▶ **Task goal**
Transcribe the listing below only from the line with "match s.phase with" up to and including the line with "0 while a launch is running -/".

▶ **Available records**
============
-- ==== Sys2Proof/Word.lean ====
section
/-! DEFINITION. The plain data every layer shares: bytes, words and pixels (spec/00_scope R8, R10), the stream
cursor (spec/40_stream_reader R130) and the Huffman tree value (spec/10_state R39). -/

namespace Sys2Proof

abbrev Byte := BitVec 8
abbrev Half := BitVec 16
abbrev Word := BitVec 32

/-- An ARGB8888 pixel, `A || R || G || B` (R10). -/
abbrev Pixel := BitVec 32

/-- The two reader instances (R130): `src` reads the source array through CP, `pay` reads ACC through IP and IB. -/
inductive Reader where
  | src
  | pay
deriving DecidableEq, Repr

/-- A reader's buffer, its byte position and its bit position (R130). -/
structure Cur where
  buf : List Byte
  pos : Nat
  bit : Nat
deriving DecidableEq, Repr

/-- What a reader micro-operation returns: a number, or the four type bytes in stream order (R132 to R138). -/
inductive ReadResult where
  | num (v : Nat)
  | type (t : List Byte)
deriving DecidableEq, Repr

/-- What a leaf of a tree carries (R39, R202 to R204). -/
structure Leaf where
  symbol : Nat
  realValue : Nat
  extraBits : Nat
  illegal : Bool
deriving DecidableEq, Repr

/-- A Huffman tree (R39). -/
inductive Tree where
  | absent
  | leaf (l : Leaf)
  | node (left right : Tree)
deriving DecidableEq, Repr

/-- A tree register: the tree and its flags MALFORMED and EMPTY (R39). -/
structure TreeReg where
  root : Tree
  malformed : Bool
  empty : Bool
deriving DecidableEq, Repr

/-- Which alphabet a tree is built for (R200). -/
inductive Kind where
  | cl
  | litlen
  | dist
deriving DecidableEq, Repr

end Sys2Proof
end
============
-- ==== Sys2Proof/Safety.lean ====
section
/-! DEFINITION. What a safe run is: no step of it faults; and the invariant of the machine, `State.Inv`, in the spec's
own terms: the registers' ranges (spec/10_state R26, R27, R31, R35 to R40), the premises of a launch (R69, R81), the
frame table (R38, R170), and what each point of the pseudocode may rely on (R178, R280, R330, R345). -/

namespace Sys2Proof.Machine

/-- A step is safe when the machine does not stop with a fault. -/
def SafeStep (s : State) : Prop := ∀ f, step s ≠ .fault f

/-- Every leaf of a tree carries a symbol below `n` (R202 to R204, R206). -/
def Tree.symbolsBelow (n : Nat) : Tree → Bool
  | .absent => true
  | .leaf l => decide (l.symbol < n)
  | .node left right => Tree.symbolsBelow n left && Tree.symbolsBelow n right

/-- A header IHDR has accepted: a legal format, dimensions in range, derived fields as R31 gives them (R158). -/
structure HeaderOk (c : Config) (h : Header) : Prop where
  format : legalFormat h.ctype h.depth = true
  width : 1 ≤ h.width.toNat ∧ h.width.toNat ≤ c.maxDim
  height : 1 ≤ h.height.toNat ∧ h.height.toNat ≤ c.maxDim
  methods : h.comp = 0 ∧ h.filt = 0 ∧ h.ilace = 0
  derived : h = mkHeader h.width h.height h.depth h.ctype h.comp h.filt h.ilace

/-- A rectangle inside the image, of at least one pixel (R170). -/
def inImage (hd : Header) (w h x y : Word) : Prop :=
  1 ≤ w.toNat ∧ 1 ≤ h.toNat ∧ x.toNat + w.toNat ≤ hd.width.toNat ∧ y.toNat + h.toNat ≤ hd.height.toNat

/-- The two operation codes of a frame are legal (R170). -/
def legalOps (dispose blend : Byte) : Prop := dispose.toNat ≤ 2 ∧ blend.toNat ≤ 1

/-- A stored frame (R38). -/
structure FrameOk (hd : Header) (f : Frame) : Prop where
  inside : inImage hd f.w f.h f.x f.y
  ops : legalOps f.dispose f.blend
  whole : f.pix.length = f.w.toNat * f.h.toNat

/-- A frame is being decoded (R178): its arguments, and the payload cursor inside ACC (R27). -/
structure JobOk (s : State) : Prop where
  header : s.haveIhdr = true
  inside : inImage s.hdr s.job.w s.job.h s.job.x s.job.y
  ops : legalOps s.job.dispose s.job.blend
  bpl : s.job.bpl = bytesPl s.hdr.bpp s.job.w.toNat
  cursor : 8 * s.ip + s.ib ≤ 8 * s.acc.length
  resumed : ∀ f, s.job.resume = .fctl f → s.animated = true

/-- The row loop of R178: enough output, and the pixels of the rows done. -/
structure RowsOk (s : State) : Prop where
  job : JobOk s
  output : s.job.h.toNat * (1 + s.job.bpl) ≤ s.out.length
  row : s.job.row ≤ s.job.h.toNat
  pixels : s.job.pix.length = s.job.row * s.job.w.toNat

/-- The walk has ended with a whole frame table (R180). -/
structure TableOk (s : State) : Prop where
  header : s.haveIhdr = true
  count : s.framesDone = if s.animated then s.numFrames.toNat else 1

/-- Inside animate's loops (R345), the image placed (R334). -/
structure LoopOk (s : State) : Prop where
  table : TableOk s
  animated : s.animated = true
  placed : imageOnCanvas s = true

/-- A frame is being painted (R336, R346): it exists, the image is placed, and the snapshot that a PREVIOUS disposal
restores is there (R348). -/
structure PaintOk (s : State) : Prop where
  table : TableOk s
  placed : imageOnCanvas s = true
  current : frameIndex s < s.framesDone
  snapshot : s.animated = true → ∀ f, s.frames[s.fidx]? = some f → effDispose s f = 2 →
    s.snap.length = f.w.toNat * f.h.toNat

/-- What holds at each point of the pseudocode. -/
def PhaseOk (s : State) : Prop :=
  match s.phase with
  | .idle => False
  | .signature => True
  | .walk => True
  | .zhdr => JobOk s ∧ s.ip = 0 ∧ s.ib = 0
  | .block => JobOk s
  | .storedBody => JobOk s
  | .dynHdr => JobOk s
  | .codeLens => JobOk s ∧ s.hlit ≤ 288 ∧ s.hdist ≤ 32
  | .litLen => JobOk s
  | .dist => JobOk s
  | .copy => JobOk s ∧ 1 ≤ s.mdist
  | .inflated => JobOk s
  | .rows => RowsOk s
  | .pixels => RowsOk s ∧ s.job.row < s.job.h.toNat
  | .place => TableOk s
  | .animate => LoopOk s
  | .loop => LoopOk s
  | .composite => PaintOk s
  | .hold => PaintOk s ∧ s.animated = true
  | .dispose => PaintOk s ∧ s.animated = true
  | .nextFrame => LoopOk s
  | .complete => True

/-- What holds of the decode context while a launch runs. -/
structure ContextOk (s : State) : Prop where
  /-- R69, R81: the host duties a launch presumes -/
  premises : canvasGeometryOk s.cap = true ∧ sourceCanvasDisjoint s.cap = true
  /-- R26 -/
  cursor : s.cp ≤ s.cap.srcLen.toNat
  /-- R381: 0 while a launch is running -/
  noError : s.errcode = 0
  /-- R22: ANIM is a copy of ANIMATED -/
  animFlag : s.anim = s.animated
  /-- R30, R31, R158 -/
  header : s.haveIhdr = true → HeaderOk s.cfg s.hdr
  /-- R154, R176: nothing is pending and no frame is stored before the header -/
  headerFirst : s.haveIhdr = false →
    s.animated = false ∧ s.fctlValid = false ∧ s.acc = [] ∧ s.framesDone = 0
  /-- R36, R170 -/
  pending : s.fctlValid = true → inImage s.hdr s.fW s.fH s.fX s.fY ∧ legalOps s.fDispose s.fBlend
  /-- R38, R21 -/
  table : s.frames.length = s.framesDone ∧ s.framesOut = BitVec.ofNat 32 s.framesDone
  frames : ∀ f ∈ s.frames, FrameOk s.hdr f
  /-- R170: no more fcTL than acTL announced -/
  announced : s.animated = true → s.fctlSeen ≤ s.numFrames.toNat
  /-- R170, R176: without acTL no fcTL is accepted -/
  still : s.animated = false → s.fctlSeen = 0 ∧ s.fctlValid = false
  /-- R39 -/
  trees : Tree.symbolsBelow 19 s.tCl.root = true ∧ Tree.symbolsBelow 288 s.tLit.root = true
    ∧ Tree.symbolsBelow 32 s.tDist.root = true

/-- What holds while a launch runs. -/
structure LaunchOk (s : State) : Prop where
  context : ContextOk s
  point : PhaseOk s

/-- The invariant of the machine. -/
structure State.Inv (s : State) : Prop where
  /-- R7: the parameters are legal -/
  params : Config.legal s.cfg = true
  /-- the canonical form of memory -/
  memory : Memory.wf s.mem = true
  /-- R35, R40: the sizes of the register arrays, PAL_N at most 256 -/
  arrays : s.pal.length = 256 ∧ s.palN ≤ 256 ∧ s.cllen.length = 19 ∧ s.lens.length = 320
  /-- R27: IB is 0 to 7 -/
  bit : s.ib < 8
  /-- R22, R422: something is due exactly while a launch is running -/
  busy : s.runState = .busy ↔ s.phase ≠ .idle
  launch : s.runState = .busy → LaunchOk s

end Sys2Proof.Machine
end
============
▶ **Written solution**
  match s.phase with
  | .idle => False
  | .signature => True
  | .walk => True
  | .zhdr => JobOk s ∧ s.ip = 0 ∧ s.ib = 0
  | .block => JobOk s
  | .storedBody => JobOk s
  | .dynHdr => JobOk s
  | .codeLens => JobOk s ∧ s.hlit ≤ 288 ∧ s.hdist ≤ 32
  | .litLen => JobOk s
  | .dist => JobOk s
  | .copy => JobOk s ∧ 1 ≤ s.mdist
  | .inflated => JobOk s
  | .rows => RowsOk s
  | .pixels => RowsOk s ∧ s.job.row < s.job.h.toNat
  | .place => TableOk s
  | .animate => LoopOk s
  | .loop => LoopOk s
  | .composite => PaintOk s
  | .hold => PaintOk s ∧ s.animated = true
  | .dispose => PaintOk s ∧ s.animated = true
  | .nextFrame => LoopOk s
  | .complete => True

/-- What holds of the decode context while a launch runs. -/
structure ContextOk (s : State) : Prop where
  /-- R69, R81: the host duties a launch presumes -/
  premises : canvasGeometryOk s.cap = true ∧ sourceCanvasDisjoint s.cap = true
  /-- R26 -/
  cursor : s.cp ≤ s.cap.srcLen.toNat
  /-- R381: 0 while a launch is running -/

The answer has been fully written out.